__Assigned task__: Repeat exactly the lines below that lie between the line with "(ht : execEvrArmWrite" and the line with "unfold State.haltCore", counting both of those lines as part of the answer.

__Material supplied__:
______

-- ==== Sys2Proof/Laws/KeptMailboxes.lean ====
section
/-! SUPPORT. The operations of Sys2Proof/Machine/Mailboxes.lean keep what every step keeps. -/

namespace Sys2Proof.Machine

set_option linter.all false
set_option Elab.async false

theorem kept_foreignWrite {z0 : State} (m : Nat) {s : State} (hk : Kept z0 s) : Kept z0 (State.foreignWrite m s) := by
  unfold State.foreignWrite
  repeat' (first | with_reducible assumption | (simp (maxDischargeDepth := 100) +contextual only [hk, kept_lit, kept_markN, kept_copy, kept_zeroWrN, kept_ite, ite_self, implies_true, forall_const, kept_modMbox]; done) | (intro _ _ hk) | with_reducible apply kept_ite | with_reducible apply kept_modMbox | with_reducible exact kept_lit hk .. | dsimp only | split)

theorem kept_execMbxEnableWrite {z0 zt : State} (m : Fin 16) (mapping : W32) (enable : Bool) {s : State} (hk : Kept z0 s) (ht : execMbxEnableWrite m mapping enable s = .next zt) : Kept z0 zt := by
  unfold execMbxEnableWrite at ht
  cases ht
  repeat' (first | with_reducible assumption | (simp (maxDischargeDepth := 100) +contextual only [hk, kept_lit, kept_markN, kept_copy, kept_zeroWrN, kept_ite, ite_self, implies_true, forall_const, kept_foreignWrite, kept_modMbox]; done) | (intro _ _ hk) | with_reducible apply kept_ite | with_reducible apply kept_foreignWrite | with_reducible apply kept_modMbox | with_reducible exact kept_lit hk .. | dsimp only | split)

theorem kept_execMbxTailWrite {z0 zt : State} (m : Fin 16) (mapping : W32) (tail : W16) {s : State} (hk : Kept z0 s) (ht : execMbxTailWrite m mapping tail s = .next zt) : Kept z0 zt := by
  unfold execMbxTailWrite at ht
  cases ht
  repeat' (first | with_reducible assumption | (simp (maxDischargeDepth := 100) +contextual only [hk, kept_lit, kept_markN, kept_copy, kept_zeroWrN, kept_ite, ite_self, implies_true, forall_const, kept_foreignWrite, kept_modMbox]; done) | (intro _ _ hk) | with_reducible apply kept_ite | with_reducible apply kept_foreignWrite | with_reducible apply kept_modMbox | with_reducible exact kept_lit hk .. | dsimp only | split)

theorem kept_noteTurn {z0 : State} (second : Bool) (m : Nat) {s : State} (hk : Kept z0 s) : Kept z0 (State.noteTurn second m s) := by
  unfold State.noteTurn
  repeat' (first | with_reducible assumption | (simp (maxDischargeDepth := 100) +contextual only [hk, kept_lit, kept_markN, kept_copy, kept_zeroWrN, kept_ite, ite_self, implies_true, forall_const]; done) | (intro _ _ hk) | with_reducible apply kept_ite | with_reducible exact kept_lit hk .. | dsimp only | split)

theorem kept_judge {z0 : State} (m : Nat) (c : Cmd) (argsOk : Bool) {s : State} (hk : Kept z0 s) : Kept z0 (State.judge m c argsOk s) := by
  unfold State.judge
  repeat' (first | with_reducible assumption | (simp (maxDischargeDepth := 100) +contextual only [hk, kept_lit, kept_markN, kept_copy, kept_zeroWrN, kept_ite, ite_self, implies_true, forall_const, kept_countSpoof, kept_modMbox, kept_respond, kept_writeResponse]; done) | (intro _ _ hk) | with_reducible apply kept_ite | with_reducible apply kept_countSpoof | with_reducible apply kept_modMbox | with_reducible apply kept_respond | with_reducible apply kept_writeResponse | with_reducible exact kept_lit hk .. | dsimp only | split)

theorem kept_takeUp {z0 : State} (m : Nat) (slotOk : Bool) (argsOk : Bool) {s : State} (hk : Kept z0 s) : Kept z0 (State.takeUp m slotOk argsOk s) := by
  unfold State.takeUp
  repeat' (first | with_reducible assumption | (simp (maxDischargeDepth := 100) +contextual only [hk, kept_lit, kept_markN, kept_copy, kept_zeroWrN, kept_ite, ite_self, implies_true, forall_const, kept_judge, kept_modMbox]; done) | (intro _ _ hk) | with_reducible apply kept_ite | with_reducible apply kept_judge | with_reducible apply kept_modMbox | with_reducible exact kept_lit hk .. | dsimp only | split)

theorem kept_execCommandTakeUp {z0 zt : State} (second : Bool) (slotOk : Bool) (argsOk : Bool) {s : State} (hk : Kept z0 s) (ht : execCommandTakeUp second slotOk argsOk s = .next zt) : Kept z0 zt := by
  unfold execCommandTakeUp at ht
  cases ht
  repeat' (first | with_reducible assumption | (simp (maxDischargeDepth := 100) +contextual only [hk, kept_lit, kept_markN, kept_copy, kept_zeroWrN, kept_ite, ite_self, implies_true, forall_const, kept_noteTurn, kept_takeUp]; done) | (intro _ _ hk) | with_reducible apply kept_ite | with_reducible apply kept_noteTurn | with_reducible apply kept_takeUp | with_reducible exact kept_lit hk .. | dsimp only | split)

theorem kept_execMbxVersion {z0 zt : State} (m : Fin 16) {s : State} (hk : Kept z0 s) (ht : execMbxVersion m s = .next zt) : Kept z0 zt := by
  unfold execMbxVersion at ht
  cases ht
  repeat' (first | with_reducible assumption | (simp (maxDischargeDepth := 100) +contextual only [hk, kept_lit, kept_markN, kept_copy, kept_zeroWrN, kept_ite, ite_self, implies_true, forall_const, kept_modMbox, kept_runCommand]; done) | (intro _ _ hk) | with_reducible apply kept_ite | with_reducible apply kept_modMbox | with_reducible apply kept_runCommand | with_reducible exact kept_lit hk .. | dsimp only | split)

theorem kept_execMbxAssign {z0 zt : State} (m : Fin 16) {s : State} (hk : Kept z0 s) (ht : execMbxAssign m s = .next zt) : Kept z0 zt := by
  unfold execMbxAssign at ht
  cases ht
  repeat' (first | with_reducible assumption | (simp (maxDischargeDepth := 100) +contextual only [hk, kept_lit, kept_markN, kept_copy, kept_zeroWrN, kept_ite, ite_self, implies_true, forall_const, kept_cancelLong, kept_modMbox, kept_runCommand]; done) | (intro _ _ hk) | with_reducible apply kept_ite | with_reducible apply kept_cancelLong | with_reducible apply kept_modMbox | with_reducible apply kept_runCommand | with_reducible exact kept_lit hk .. | dsimp only | split)

theorem kept_execDevQuery {z0 zt : State} (m : Fin 16) {s : State} (hk : Kept z0 s) (ht : execDevQuery m s = .next zt) : Kept z0 zt := by
  unfold execDevQuery at ht
  cases ht
  repeat' (first | with_reducible assumption | (simp (maxDischargeDepth := 100) +contextual only [hk, kept_lit, kept_markN, kept_copy, kept_zeroWrN, kept_ite, ite_self, implies_true, forall_const, kept_runCommand]; done) | (intro _ _ hk) | with_reducible apply kept_ite | with_reducible apply kept_runCommand | with_reducible exact kept_lit hk .. | dsimp only | split)

theorem kept_execEvrConfigure {z0 zt : State} (m : Fin 16) {s : State} (hk : Kept z0 s) (ht : execEvrConfigure m s = .next zt) : Kept z0 zt := by
  unfold execEvrConfigure at ht
  cases ht
  repeat' (first | with_reducible assumption | (simp (maxDischargeDepth := 100) +contextual only [hk, kept_lit, kept_markN, kept_copy, kept_zeroWrN, kept_ite, ite_self, implies_true, forall_const, kept_forEach, kept_modRing, kept_runCommand]; done) | (with_reducible refine kept_forEach ?_ ?_) | (intro _ _ hk) | with_reducible apply kept_ite | with_reducible apply kept_modRing | with_reducible apply kept_runCommand | with_reducible exact kept_lit hk .. | dsimp only | split)

theorem kept_evrHead {z0 : State} (ring : Nat) (mapping : W32) (head : W32) {s : State} (hk : Kept z0 s) : Kept z0 (State.evrHead ring mapping head s) := by
  unfold State.evrHead
  repeat' (first | with_reducible assumption | (simp (maxDischargeDepth := 100) +contextual only [hk, kept_lit, kept_markN, kept_copy, kept_zeroWrN, kept_ite, ite_self, implies_true, forall_const, kept_flushRing, kept_modRing]; done) | (intro _ _ hk) | with_reducible apply kept_ite | with_reducible apply kept_flushRing | with_reducible apply kept_modRing | with_reducible exact kept_lit hk .. | dsimp only | split)

theorem kept_execEvrHeadWrite {z0 zt : State} (ring : Fin 4096) (mapping : W32) (head : W32) {s : State} (hk : Kept z0 s) (ht : execEvrHeadWrite ring mapping head s = .next zt) : Kept z0 zt := by
  unfold execEvrHeadWrite at ht
  cases ht
  repeat' (first | with_reducible assumption | (simp (maxDischargeDepth := 100) +contextual only [hk, kept_lit, kept_markN, kept_copy, kept_zeroWrN, kept_ite, ite_self, implies_true, forall_const, kept_evrHead]; done) | (intro _ _ hk) | with_reducible apply kept_ite | with_reducible apply kept_evrHead | with_reducible exact kept_lit hk .. | dsimp only | split)

theorem kept_evrArm {z0 : State} (ring : Nat) (mapping : W32) (arm : Bool) {s : State} (hk : Kept z0 s) : Kept z0 (State.evrArm ring mapping arm s) := by
  unfold State.evrArm
  repeat' (first | with_reducible assumption | (simp (maxDischargeDepth := 100) +contextual only [hk, kept_lit, kept_markN, kept_copy, kept_zeroWrN, kept_ite, ite_self, implies_true, forall_const, kept_emit, kept_modRing]; done) | (intro _ _ hk) | with_reducible apply kept_ite | with_reducible apply kept_emit | with_reducible apply kept_modRing | with_reducible exact kept_lit hk .. | dsimp only | split)

theorem kept_execEvrArmWrite {z0 zt : State} (ring : Fin 4096) (mapping : W32) (arm : Bool) {s : State} (hk : Kept z0 s) (ht : execEvrArmWrite ring mapping arm s = .next zt) : Kept z0 zt := by
  unfold execEvrArmWrite at ht
  cases ht
  repeat' (first | with_reducible assumption | (simp (maxDischargeDepth := 100) +contextual only [hk, kept_lit, kept_markN, kept_copy, kept_zeroWrN, kept_ite, ite_self, implies_true, forall_const, kept_evrArm]; done) | (intro _ _ hk) | with_reducible apply kept_ite | with_reducible apply kept_evrArm | with_reducible exact kept_lit hk .. | dsimp only | split)

theorem kept_haltCore {z0 : State} (core : Nat) (ecc : Bool) {s : State} (hk : Kept z0 s) : Kept z0 (State.haltCore core ecc s) := by
  unfold State.haltCore
  repeat' (first | with_reducible assumption | (simp (maxDischargeDepth := 100) +contextual only [hk, kept_lit, kept_markN, kept_copy, kept_zeroWrN, kept_ite, ite_self, implies_true, forall_const, kept_modCore]; done) | (intro _ _ hk) | with_reducible apply kept_ite | with_reducible apply kept_modCore | with_reducible exact kept_lit hk .. | dsimp only | split)

theorem kept_execWatchdogExpiry {z0 zt : State} (core : Fin 8) {s : State} (hk : Kept z0 s) (ht : execWatchdogExpiry core s = .next zt) : Kept z0 zt := by
  unfold execWatchdogExpiry at ht
  cases ht
  repeat' (first | with_reducible assumption | (simp (maxDischargeDepth := 100) +contextual only [hk, kept_lit, kept_markN, kept_copy, kept_zeroWrN, kept_ite, ite_self, implies_true, forall_const, kept_haltCore]; done) | (intro _ _ hk) | with_reducible apply kept_ite | with_reducible apply kept_haltCore | with_reducible exact kept_lit hk .. | dsimp only | split)

theorem kept_execCoreEccHalt {z0 zt : State} (core : Fin 8) {s : State} (hk : Kept z0 s) (ht : execCoreEccHalt core s = .next zt) : Kept z0 zt := by
  unfold execCoreEccHalt at ht
  cases ht
  repeat' (first | with_reducible assumption | (simp (maxDischargeDepth := 100) +contextual only [hk, kept_lit, kept_markN, kept_copy, kept_zeroWrN, kept_ite, ite_self, implies_true, forall_const, kept_haltCore]; done) | (intro _ _ hk) | with_reducible apply kept_ite | with_reducible apply kept_haltCore | with_reducible exact kept_lit hk .. | dsimp only | split)

theorem kept_answerHalted {z0 : State} (m : Nat) {s : State} (hk : Kept z0 s) : Kept z0 (State.answerHalted m s) := by
  unfold State.answerHalted
  repeat' (first | with_reducible assumption | (simp (maxDischargeDepth := 100) +contextual only [hk, kept_lit, kept_markN, kept_copy, kept_zeroWrN, kept_ite, ite_self, implies_true, forall_const, kept_respond]; done) | (intro _ _ hk) | with_reducible apply kept_ite | with_reducible apply kept_respond | with_reducible exact kept_lit hk .. | dsimp only | split)

theorem kept_execCoreRestartDone {z0 zt : State} (core : Fin 8) {s : State} (hk : Kept z0 s) (ht : execCoreRestartDone core s = .next zt) : Kept z0 zt := by
  unfold execCoreRestartDone at ht
  cases ht
  repeat' (first | with_reducible assumption | (simp (maxDischargeDepth := 100) +contextual only [hk, kept_lit, kept_markN, kept_copy, kept_zeroWrN, kept_ite, ite_self, implies_true, forall_const, kept_answerHalted, kept_evidence, kept_forEach, kept_ledger, kept_modCore]; done) | (with_reducible refine kept_forEach ?_ ?_) | (intro _ _ hk) | with_reducible apply kept_ite | with_reducible apply kept_answerHalted | with_reducible apply kept_evidence | with_reducible apply kept_ledger | with_reducible apply kept_modCore | with_reducible exact kept_lit hk .. | dsimp only | split)

theorem kept_execHeartbeatTick {z0 zt : State} (now : Nat) {s : State} (hk : Kept z0 s) (ht : execHeartbeatTick now s = .next zt) : Kept z0 zt := by
  unfold execHeartbeatTick at ht
  cases ht
  repeat' (first | with_reducible assumption | (simp (maxDischargeDepth := 100) +contextual only [hk, kept_lit, kept_markN, kept_copy, kept_zeroWrN, kept_ite, ite_self, implies_true, forall_const, kept_at, kept_emit, kept_raise]; done) | (intro _ _ hk) | with_reducible apply kept_ite | with_reducible apply kept_at | with_reducible apply kept_emit | with_reducible apply kept_raise | with_reducible exact kept_lit hk .. | dsimp only | split)

theorem kept_execIslandClockChange {z0 zt : State} (kind : IslandKind) (idx : Nat) (midHandshake : Bool) {s : State} (hk : Kept z0 s) (ht : execIslandClockChange kind idx midHandshake s = .next zt) : Kept z0 zt := by
  unfold execIslandClockChange at ht
  cases ht
  repeat' (first | with_reducible assumption | (simp (maxDischargeDepth := 100) +contextual only [hk, kept_lit, kept_markN, kept_copy, kept_zeroWrN, kept_ite, ite_self, implies_true, forall_const]; done) | (intro _ _ hk) | with_reducible apply kept_ite | with_reducible exact kept_lit hk .. | dsimp only | split)

end Sys2Proof.Machine
end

______

__Exercise response__:
theorem kept_execEvrArmWrite {z0 zt : State} (ring : Fin 4096) (mapping : W32) (arm : Bool) {s : State} (hk : Kept z0 s) (ht : execEvrArmWrite ring mapping arm s = .next zt) : Kept z0 zt := by
  unfold execEvrArmWrite at ht
  cases ht
  repeat' (first | with_reducible assumption | (simp (maxDischargeDepth := 100) +contextual only [hk, kept_lit, kept_markN, kept_copy, kept_zeroWrN, kept_ite, ite_self, implies_true, forall_const, kept_evrArm]; done) | (intro _ _ hk) | with_reducible apply kept_ite | with_reducible apply kept_evrArm | with_reducible exact kept_lit hk .. | dsimp only | split)

theorem kept_haltCore {z0 : State} (core : Nat) (ecc : Bool) {s : State} (hk : Kept z0 s) : Kept z0 (State.haltCore core ecc s) := by
  unfold State.haltCore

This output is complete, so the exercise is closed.